-- ==== Sys2Proof/Machine/State.lean ====
section
/-! DEFINITION. The state of the block as plain data (10_state.md R20 to R56) and its value after block reset (R55, R290).
"No value" is the spec's own state of a register (R44, R55), so such a register is an Option. The Device's registers have
values together or not at all (R55), so they are one structure and CONSTRUCTED is whether it is there. -/

namespace Sys2Proof.Machine

/-- The two modes of the data/command line (R42): kept symbolic, the level of each is a parameter. -/
inductive DcMode where
  | cmd
  | data
  deriving DecidableEq, Repr, Inhabited

/-- The event alphabet (R40): all the block does to the world. -/
inductive Event where
  | cs (l : Level)
  | dc (m : DcMode)
  | rst (l : Level)
  | bl (l : Level)
  | xfer (b : Bytes)
  | delay (ms : Nat)
  deriving DecidableEq, Repr

/-- `G_LIFE` (R51). -/
inductive Life where
  | uninitialized
  | resetting
  | initializing
  | ready
  deriving DecidableEq, Repr

/-- `G_SLEEP` (R52). -/
inductive PanelSleep where
  | awake
  | asleep
  deriving DecidableEq, Repr

/-- `G_DISP` (R53). -/
inductive PanelDisplay where
  | displayOn
  | displayOff
  deriving DecidableEq, Repr

/-- The status of a completion record (R261). -/
inductive Status where
  | ok
  | illegalRequest
  | notConstructed
  | constructLines
  | constructGeometry
  | busError
  | badOperand
  deriving DecidableEq, Repr

/-- The value of a completion record (R37). -/
inductive Value where
  /-- No value: every request but four, and every status but OK. -/
  | empty
  /-- PACK565: a `u16`. -/
  | color (c : Half)
  /-- GETROT: 0 to 3. -/
  | rotation (n : BitVec 2)
  /-- GETDIM: width, then height. -/
  | dims (width height : Half)
  /-- EXPBMP: the count of bytes written, then those bytes of the output buffer. -/
  | expanded (n : Quad) (out : Bytes)
  deriving DecidableEq, Repr

/-- A completion record (R37). -/
structure Record where
  status : Status
  value : Value
  deriving DecidableEq, Repr

/-- The configuration registers of a constructed Device (R22 to R28). -/
structure Device where
  /-- `WIDTH` (R22). -/
  width : Half
  /-- `HEIGHT` (R22). -/
  height : Half
  /-- `XSTART` (R23). -/
  xstart : Half
  /-- `YSTART` (R23). -/
  ystart : Half
  /-- `HAS_CS` (R24). -/
  hasCs : Bool
  /-- `HAS_BL` (R25). -/
  hasBl : Bool
  /-- `ROT_CAP` (R26). -/
  rotCap : Bool
  /-- `ROT_REQ`, an `i16` (R28). -/
  rotReq : Half
  /-- `ROTATION`, two bits (R27). -/
  rotation : BitVec 2
  deriving DecidableEq, Repr

/-- The operand latches (R33): the scalar operands in descriptor order as integers, the input buffer `B` and the output
buffer `O` where the request has one. -/
structure Latches where
  x : List Int
  b : Option Bytes
  o : Option Bytes
  deriving DecidableEq, Repr

/-- The stream working registers (R34): `S_CHUNKS`, `S_REM`, `S_POS`. -/
structure StreamRegs where
  chunks : Nat
  rem : Nat
  pos : Nat
  deriving DecidableEq, Repr

/-- The line working registers (R35), `L_STEEP` to `L_RUNLEN`. -/
structure LineRegs where
  steep : Bool
  x0 : Int
  y0 : Int
  x1 : Int
  y1 : Int
  dx : Int
  dy : Int
  err : Int
  ystep : Int
  x : Int
  y : Int
  runStart : Int
  runLen : Nat
  deriving DecidableEq, Repr

/-- Faults of the machine: none. Every byte string at the request port is a legal request or completes with
ILLEGAL_REQUEST (R114, R262), every other error is a status of the completion record (R261), and no rule reads a
register that has no value (93_implementation_defined.md U9), so no step ends in a fault. -/
inductive Fault where
  deriving DecidableEq, Repr

/-- Refusals of the machine. -/
inductive Refusal where
  /-- An instruction whose meaning is not written yet: raised by no arm of the dispatcher in this model. Safe: it only
  stops a run. -/
  | notModelled (mnemonic : String)
  deriving DecidableEq, Repr

/-- The state of the block, with the run's parameters and the model's bookkeeping of the ports (R31, R40, R45, R56). -/
structure State where
  /-- The configuration registers; `CONSTRUCTED` is whether they are there (R21, R55). -/
  device : Option Device
  /-- `FAULT`, sticky (R30). -/
  fault : Bool
  /-- `BUSY` (R30). -/
  busy : Bool
  /-- Operand latches (R33); no value between requests. -/
  latches : Option Latches
  /-- `STAGE`, 256 bytes (R38); no value between requests. -/
  stage : Option Bytes
  /-- Stream working registers (R34); no value between requests. -/
  stream : Option StreamRegs
  /-- Line working registers (R35); no value between requests. -/
  line : Option LineRegs
  /-- `L_CS` (R44). -/
  lCs : Option Level
  /-- `L_DC` (R44), by mode; its level is `dcLevel`. -/
  lDc : Option DcMode
  /-- `L_RST` (R44). -/
  lRst : Option Level
  /-- `L_BL` (R44). -/
  lBl : Option Level
  /-- `G_LIFE` (R51), ghost. -/
  gLife : Option Life
  /-- `G_SLEEP` (R52), ghost. -/
  gSleep : Option PanelSleep
  /-- `G_DISP` (R53), ghost. -/
  gDisp : Option PanelDisplay
  /-- The output trace, oldest event first (R40). -/
  trace : List Event
  /-- What the completion port has produced, oldest record first (R37, R45). -/
  records : List Record
  /-- The request pointer `rp` (R31). -/
  rp : Nat
  /-- The run's list of requests, each a descriptor (R31, R56). -/
  requests : List Bytes
  /-- Transfers made since block reset: the index of the next one in the bus oracle (R266). -/
  xfers : Nat
  /-- The run's open parameters (R12, R56). -/
  params : Params
  /-- Outcomes of the first transfers since block reset; past its end the outcome is the oracle's (R266). -/
  busScript : List BusResult
  deriving DecidableEq, Repr

/-- Block reset (R55, R290): no Device, FAULT and BUSY 0, everything else without value, nothing emitted, `rp` 0. No
request is presented yet, the parameters and every bus outcome are unknown constants. -/
def State.reset : State where
  device := none
  fault := false
  busy := false
  latches := none
  stage := none
  stream := none
  line := none
  lCs := none
  lDc := none
  lRst := none
  lBl := none
  gLife := none
  gSleep := none
  gDisp := none
  trace := []
  records := []
  rp := 0
  requests := []
  xfers := 0
  params := Config.params
  busScript := []

/-- `CONSTRUCTED` (R21). -/
def State.constructed (s : State) : Bool := s.device.isSome

end Sys2Proof.Machine
end

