-- ==== Sys2Proof/Machine/Streamer.lean ====
section
/-! DEFINITION. The pixel stream chunker (43_pixel_streamer.md): the STREAM primitive, SFILL, BLIT. -/

namespace Sys2Proof.Machine

/-- `STAGE_PIXELS` (R10). -/
def stagePixels : Nat := 128

/-- `CHUNK_BYTES` and `STAGE_BYTES` (R10): the size of one full transfer of a stream. -/
def chunkBytes : Nat := 256

/-- Where a stream takes its bytes from, the source `S_POS` is an offset in (R34). -/
inductive StreamSource where
  /-- The bytes themselves, one transfer after the other: the request's buffer (BLIT), a colour's two bytes (PIXEL). -/
  | buffer
  /-- STAGE: every transfer starts at its start (R38, R183). -/
  | stage
  deriving DecidableEq, Repr

/-- How far `S_POS` moves in its source with one full transfer (R34, R38; notes/assumptions/16.md). -/
def sourceAdvance : StreamSource → Nat
  | .buffer => chunkBytes
  | .stage => 0

/-- The transfers of a stream (R180), each with the working registers (R34) it is made from: `full` transfers still to
make, then one of the `rem` bytes left. -/
def streamPlan (src : StreamSource) : Nat → Nat → Nat → Bytes → List (StreamRegs × Bytes)
  | 0, rem, pos, rest => if rem = 0 then [] else [(⟨0, rem, pos⟩, rest)]
  | full + 1, rem, pos, rest =>
    (⟨full + 1, rem, pos⟩, rest.take chunkBytes) ::
      streamPlan src full rem (pos + sourceAdvance src) (rest.drop chunkBytes)

/-- The transfers of the stream of `bytes` (R180). -/
def streamTransfers (src : StreamSource) (bytes : Bytes) : List (StreamRegs × Bytes) :=
  streamPlan src (bytes.length / chunkBytes) (bytes.length % chunkBytes) 0 bytes

/-- `DC(data)` and all transfers of a stream framed once; nothing for an empty stream (R181). -/
def streamDataActs : List (StreamRegs × Bytes) → List Act
  | [] => []
  | t :: rest => .dc .data :: (t :: rest).flatMap fun u => [.stream u.1, .xfer u.2]

/-- `call STREAM(bytes)` (R181), by the value of `STREAM_FRAMING`. -/
def streamActs (d : Device) (p : Params) (src : StreamSource) (bytes : Bytes) : List Act :=
  match p.streamFraming with
  | .perStream => csActs d .low ++ streamDataActs (streamTransfers src bytes) ++ csActs d .high
  | .perChunk => (streamTransfers src bytes).flatMap fun u => .stream u.1 :: frameActs d none u.2

/-- `STAGE` filled with a colour (R38, R183): its two bytes, high byte first, 128 times. -/
def stageFill (color : Half) : Bytes := (List.replicate stagePixels (colorBytes color)).flatten

/-- The bytes SFILL streams for `n` pixels (R183). -/
def fillBytes (color : Half) (n : Nat) : Bytes :=
  (List.replicate (n / stagePixels) (stageFill color)).flatten ++ (stageFill color).take (2 * (n % stagePixels))

/-- `call SFILL(color, count)` (R183): a count of zero or below streams nothing (R185). -/
def sfillActs (d : Device) (p : Params) (color : Half) (count : Int) : List Act :=
  .stage (stageFill color) :: streamActs d p .stage (fillBytes color count.toNat)

/-- The number of bytes BLIT streams (R188). -/
def blitCount (blen : Nat) (w h : Int) : Nat := (min (blen : Int) (w * h * 2)).toNat

/-- `call BLIT` (R188). -/
def blitActs (d : Device) (p : Params) (x y w h : Int) (buf : Bytes) : List Act :=
  setwinActs d p x y (x + w - 1) (y + h - 1) ++ streamActs d p .buffer (memRead buf 0 (blitCount buf.length w h))

/-- R183. -/
def execSfill (color : Half) (count : Quad) (s : State) : Host.Outcome State Fault Refusal :=
  withDevice (latchesOf (.sfill color count)) s fun d t => drive (sfillActs d s.params color (sext32 count)) t

/-- R188. -/
def execBlit (x y w h : Half) (buf : Bytes) (s : State) : Host.Outcome State Fault Refusal :=
  withDevice (latchesOf (.blit x y w h buf)) s fun d t =>
    drive (blitActs d s.params (sext16 x) (sext16 y) (sext16 w) (sext16 h) buf) t

end Sys2Proof.Machine
end

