/-- Every step keeps the invariant of the state between requests (10_state.md R22, R27, R28, R30, R31, R32, R37, R38, R40,
R44): no transient state, one record per request, no empty transfer, FAULT exactly when a request ended with BUS_ERROR, a
Device of positive size, latches that agree with the trace. -/
def Obligations.StepKeepsInv : Prop := ∀ s t : State, s.Inv → step s = .next t → t.Inv

/-- 30_encoding.md R117, 60_exceptions.md R261 (decisions D3, D21): the bytes of every record. The status comes first, codes
0 to 6; then, big-endian, two bytes for PACK565, one for GETROT, four for GETDIM, four and the expansion for EXPBMP, whose
four are the length of the expansion; nothing for every other instruction and for every status but OK. -/
def Obligations.RecordBytes : Prop :=
  [Status.ok, .illegalRequest, .notConstructed, .constructLines, .constructGeometry, .busError, .badOperand].map statusCode =
      [0, 1, 2, 3, 4, 5, 6] ∧
    ∀ (i : Instr) (s t : State), exec i s = .next t →
      ∃ r, t.records = s.records ++ [r] ∧ (r.status ≠ .ok → recordBytes r = [statusCode r.status]) ∧
        (r.status = .ok →
          match i with
          | .pack565 _ _ _ => ∃ c, r.value = .color c ∧ recordBytes r = 0 :: be16Z c.toNat
          | .getrot => ∃ n, r.value = .rotation n ∧ recordBytes r = [0, BitVec.ofNat 8 n.toNat]
          | .getdim => ∃ w h, r.value = .dims w h ∧ recordBytes r = 0 :: (be16Z w.toNat ++ be16Z h.toNat)
          | .expbmp _ _ _ _ _ =>
            ∃ n out head, r.value = .expanded n out ∧ recordBytes r = 0 :: (head ++ out) ∧ head.length = 4 ∧
              beValue head = out.length
          | _ => recordBytes r = [0])
end

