/-! O54: two runs from states with the same inputs. -/

/-- The actions a request performs write the Device from their own operands only. -/
theorem applyActs_device_congr (acts : List Act) {s s' : State} (h : s'.device = s.device) :
    (applyActs acts s').device = (applyActs acts s).device := by
  induction acts generalizing s s' with
  | nil => exact h
  | cons a rest ih =>
    have ha : (applyAct a s').device = (applyAct a s).device := by
      cases a with
      | device d => rfl
      | _ => exact h
    exact ih ha

/-- The events, the record, the Device and the transfer counter of an instruction are fixed by its inputs. -/
theorem exec_fixed_by_inputs (i : Instr) (s : State) :
    ∃ dev n evs r, ∀ s', SameInputs s s' → ∃ t, exec i s' = .next t ∧ t.device = dev ∧ t.xfers = n ∧
      t.trace = s'.trace ++ evs ∧ t.records = s'.records ++ [r] := by
  by_cases hc : ∃ f, i = .config f
  · obtain ⟨f, rfl⟩ := hc
    obtain ⟨dev, r, hx⟩ := execConfig_eq f s
    refine ⟨dev, s.xfers, [], r, fun s' h => ?_⟩
    obtain ⟨t, ht, hdev, hxf, htr, hrec⟩ := hx s' h.params
    exact ⟨t, ht, hdev, hxf.trans h.xfers, by rw [htr, List.append_nil], hrec⟩
  · obtain ⟨done, st, v, -, hx⟩ := exec_eq_ended s fun f e => hc ⟨f, e⟩
    refine ⟨(applyActs done s).device, s.xfers + xferCount (eventsOf done), eventsOf done, ⟨st, v⟩, fun s' h => ?_⟩
    obtain ⟨htr, hrec, -, hxf, -⟩ := completed_ended done st v s'
    refine ⟨_, hx s' h, ?_, by rw [hxf, h.xfers], htr, hrec⟩
    rw [ended_device, applyActs_device_congr done h.device]

/-- Settles O54: both runs are the one that their common inputs fix. -/
theorem onlyInputsMatter : Obligations.OnlyInputsMatter := by
  intro i s s' t t' hdev hpar hbus hxf ht ht'
  obtain ⟨dev, n, evs, r, hx⟩ := exec_fixed_by_inputs i s
  obtain ⟨u, hu, hd, hn, htr, hrec⟩ := hx s (.refl s)
  obtain ⟨u', hu', hd', hn', htr', hrec'⟩ := hx s' ⟨hdev, hpar, hbus, hxf⟩
  obtain rfl : u = t := Host.Outcome.next.inj (hu.symm.trans ht)
  obtain rfl : u' = t' := Host.Outcome.next.inj (hu'.symm.trans ht')
  exact ⟨hd'.trans hd.symm, hn'.trans hn.symm, evs, r, htr, htr', hrec, hrec'⟩

/-! O11: completion. -/

/-- `t` is `s` with one request completed by the record `r`: the port, the transient state and what the run fixes. -/
def CompletesOne (s t : State) (r : Record) : Prop :=
  t.rp = s.rp + 1 ∧ t.records = s.records ++ [r] ∧ (r.status ≠ .ok → r.value = .empty) ∧
    t.busy = false ∧ t.latches = none ∧ t.stage = none ∧ t.stream = none ∧ t.line = none ∧
    t.requests = s.requests ∧ t.params = s.params ∧ t.busScript = s.busScript

theorem completesOne_recorded {st : Status} {v : Value} (s : State) (hv : st ≠ .ok → v = .empty) :
    CompletesOne s (recorded s st v) ⟨st, v⟩ :=
  ⟨rfl, rfl, hv, rfl, rfl, rfl, rfl, rfl, rfl, rfl, rfl⟩

theorem completesOne_of_completed {s t : State} {evs : List Event} {st : Status} {v : Value}
    (h : Completed s t evs st v) (hv : st ≠ .ok → v = .empty) : CompletesOne s t ⟨st, v⟩ := by
  obtain ⟨-, hrec, hrp, -, -, -, -, -, hbusy, hlat, hstage, hstream, hline, hreq, hpar, hbus⟩ := h
  exact ⟨hrp, hrec, hv, hbusy, hlat, hstage, hstream, hline, hreq, hpar, hbus⟩

/-- Every instruction completes, from every state and whatever the bus reports. -/
theorem exec_completesOne (i : Instr) (s : State) : ∃ t r, exec i s = .next t ∧ CompletesOne s t r := by
  by_cases hc : ∃ f, i = .config f
  · obtain ⟨f, rfl⟩ := hc
    rcases execConfig_cases f s with ⟨st, -, hx⟩ | ⟨o, -, -, -, hx⟩
    · exact ⟨_, ⟨st, .empty⟩, hx, completesOne_recorded s fun _ => rfl⟩
    · exact ⟨_, ⟨.ok, .empty⟩, hx, completesOne_recorded s fun _ => rfl⟩
  · obtain ⟨done, st, v, hends, hx⟩ := exec_eq_ended s fun f e => hc ⟨f, e⟩
    exact ⟨_, _, hx s (.refl s), completesOne_of_completed (completed_ended done st v s) hends.empty_of_not_ok⟩

/-- Settles O11: the descriptor presented is rejected, or decodes to an instruction, which completes. -/
theorem stepCompletesOne : Obligations.StepCompletesOne := by
  intro s hb hlt
  have hp : s.requests[s.rp]? = some s.requests[s.rp] := List.getElem?_eq_getElem hlt
  cases hd : decode s.requests[s.rp] with
  | instr i =>
    rw [step_of_decodes hb hp hd]
    exact exec_completesOne i s
  | rejected r =>
    rw [step_of_rejects hb hp hd]
    exact ⟨_, _, rfl, completesOne_recorded s fun _ => rfl⟩

/-! What the actions of a rule may do on a Device. -/

/-- ROTATE turned the Device, which is of the variant that can (45_lifecycle.md R247). -/
def TurnOf (d d' : Device) : Prop := d.rotCap = true ∧ ∃ n, d' = rotateDevice d n

/-- The instructions that may write WIDTH, HEIGHT and ROTATION (10_state.md R22, R27). -/
def mayTurn : Instr → Bool
  | .rotate _ => true
  | .init => true
  | _ => false

/-- What an action of a rule respects on the Device `d`: no write to an absent line (R24, R25), no empty transfer (R40),
and no write of the configuration registers but a turn where turns are allowed. -/
def Permitted (d : Device) (turns : Bool) : Act → Prop
  | .cs _ => d.hasCs = true
  | .bl _ => d.hasBl = true
  | .xfer b => b ≠ []
  | .device d' => turns = true ∧ TurnOf d d'
  | _ => True

/-- All the actions respect the Device. -/
def AllPermitted (d : Device) (turns : Bool) (acts : List Act) : Prop := ∀ a ∈ acts, Permitted d turns a

section
variable {d : Device} {turns : Bool}

theorem AllPermitted.of_subset {acts done : List Act} (h : AllPermitted d turns acts) (hs : done ⊆ acts) :
    AllPermitted d turns done :=
  fun a ha => h a (hs ha)

@[simp] theorem allPermitted_nil : AllPermitted d turns [] := fun _ h => nomatch h

@[simp] theorem allPermitted_cons {a : Act} {acts : List Act} :
    AllPermitted d turns (a :: acts) ↔ Permitted d turns a ∧ AllPermitted d turns acts :=
  List.forall_mem_cons

@[simp] theorem allPermitted_append {a b : List Act} :
    AllPermitted d turns (a ++ b) ↔ AllPermitted d turns a ∧ AllPermitted d turns b :=
  List.forall_mem_append

theorem allPermitted_flatMap {α : Type} {xs : List α} {f : α → List Act}
    (h : ∀ x ∈ xs, AllPermitted d turns (f x)) : AllPermitted d turns (xs.flatMap f) := by
  intro a ha
  obtain ⟨x, hx, hax⟩ := List.mem_flatMap.1 ha
  exact h x hx a hax

@[simp] theorem allPermitted_csActs (l : Level) : AllPermitted d turns (csActs d l) := by
  unfold csActs
  split
  · simpa [Permitted]
  · simp

@[simp] theorem allPermitted_frameActs (cmd : Option Byte) (data : Bytes) :
    AllPermitted d turns (frameActs d cmd data) := by
  cases cmd <;> cases data <;> simp [frameActs, cmdActs, dataActs, Permitted]

@[simp] theorem allPermitted_ghostActs (cmd : Option Byte) : AllPermitted d turns (ghostActs cmd) := by
  cases cmd with
  | none => simp [ghostActs]
  | some c => cases hs : sleepAfter c <;> cases hg : displayAfter c <;> simp [ghostActs, hs, hg, Permitted]

@[simp] theorem allPermitted_sendActs (cmd : Option Byte) (data : Bytes) :
    AllPermitted d turns (sendActs d cmd data) := by
  simp [sendActs]

@[simp] theorem allPermitted_setwinActs (p : Params) (x0 y0 x1 y1 : Int) :
    AllPermitted d turns (setwinActs d p x0 y0 x1 y1) := by
  unfold setwinActs
  split <;> simp [casetActs, rasetActs, ramwrActs]

theorem ne_nil_of_mem_chunksOf {bytes b : Bytes} (h : b ∈ chunksOf bytes) : b ≠ [] := by
  obtain ⟨k, hk, rfl⟩ := List.mem_map.1 h
  have hlt := List.mem_range.1 hk
  simp only [ne_eq, List.take_eq_nil_iff, List.drop_eq_nil_iff]
  omega

theorem ne_nil_of_mem_streamTransfers {src : StreamSource} {bytes : Bytes} {u : StreamRegs × Bytes}
    (h : u ∈ streamTransfers src bytes) : u.2 ≠ [] :=
  ne_nil_of_mem_chunksOf (streamTransfers_bytes src bytes ▸ List.mem_map_of_mem h)

theorem allPermitted_streamDataActs {ts : List (StreamRegs × Bytes)} (h : ∀ u ∈ ts, u.2 ≠ []) :
    AllPermitted d turns (streamDataActs ts) := by
  cases ts with
  | nil => simp [streamDataActs]
  | cons t rest =>
    rw [streamDataActs, allPermitted_cons]
    exact ⟨trivial, allPermitted_flatMap fun u hu => by simpa [Permitted] using h u hu⟩

@[simp] theorem allPermitted_streamActs (p : Params) (src : StreamSource) (bytes : Bytes) :
    AllPermitted d turns (streamActs d p src bytes) := by
  unfold streamActs
  split
  · simp [allPermitted_streamDataActs fun _ => ne_nil_of_mem_streamTransfers]
  · exact allPermitted_flatMap fun u _ => by simp [Permitted]

@[simp] theorem allPermitted_sfillActs (p : Params) (color : Half) (count : Int) :
    AllPermitted d turns (sfillActs d p color count) := by
  simp [sfillActs, Permitted]

@[simp] theorem allPermitted_pixelActs (p : Params) (x y : Int) (color : Half) :
    AllPermitted d turns (pixelActs d p x y color) := by
  simp [pixelActs]

@[simp] theorem allPermitted_hlineActs (p : Params) (x y len : Int) (color : Half) :
    AllPermitted d turns (hlineActs d p x y len color) := by
  simp [hlineActs]

@[simp] theorem allPermitted_vlineActs (p : Params) (x y len : Int) (color : Half) :
    AllPermitted d turns (vlineActs d p x y len color) := by
  simp [vlineActs]

@[simp] theorem allPermitted_lineActs (p : Params) (x0 y0 x1 y1 : Int) (color : Half) :
    AllPermitted d turns (lineActs d p x0 y0 x1 y1 color) := by
  refine allPermitted_flatMap fun t _ => allPermitted_cons.2 ⟨trivial, ?_⟩
  rcases t with ⟨r, _ | c⟩
  · exact allPermitted_nil
  · cases c <;> simp [lineCallActs]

• [HOW TO COMPLETE THIS TASK] When you reach the line with "lBl : Option Level" in the records above, start writing out lines exactly, and stop once the line with "trace : List Event" has been written; include nothing else.

• [ANSWER BOX]
  lBl : Option Level
  /-- `G_LIFE` (R51), ghost. -/
  gLife : Option Life
  /-- `G_SLEEP` (R52), ghost. -/
  gSleep : Option PanelSleep
  /-- `G_DISP` (R53), ghost. -/
  gDisp : Option PanelDisplay
  /-- The output trace, oldest event first (R40). -/
  trace : List Event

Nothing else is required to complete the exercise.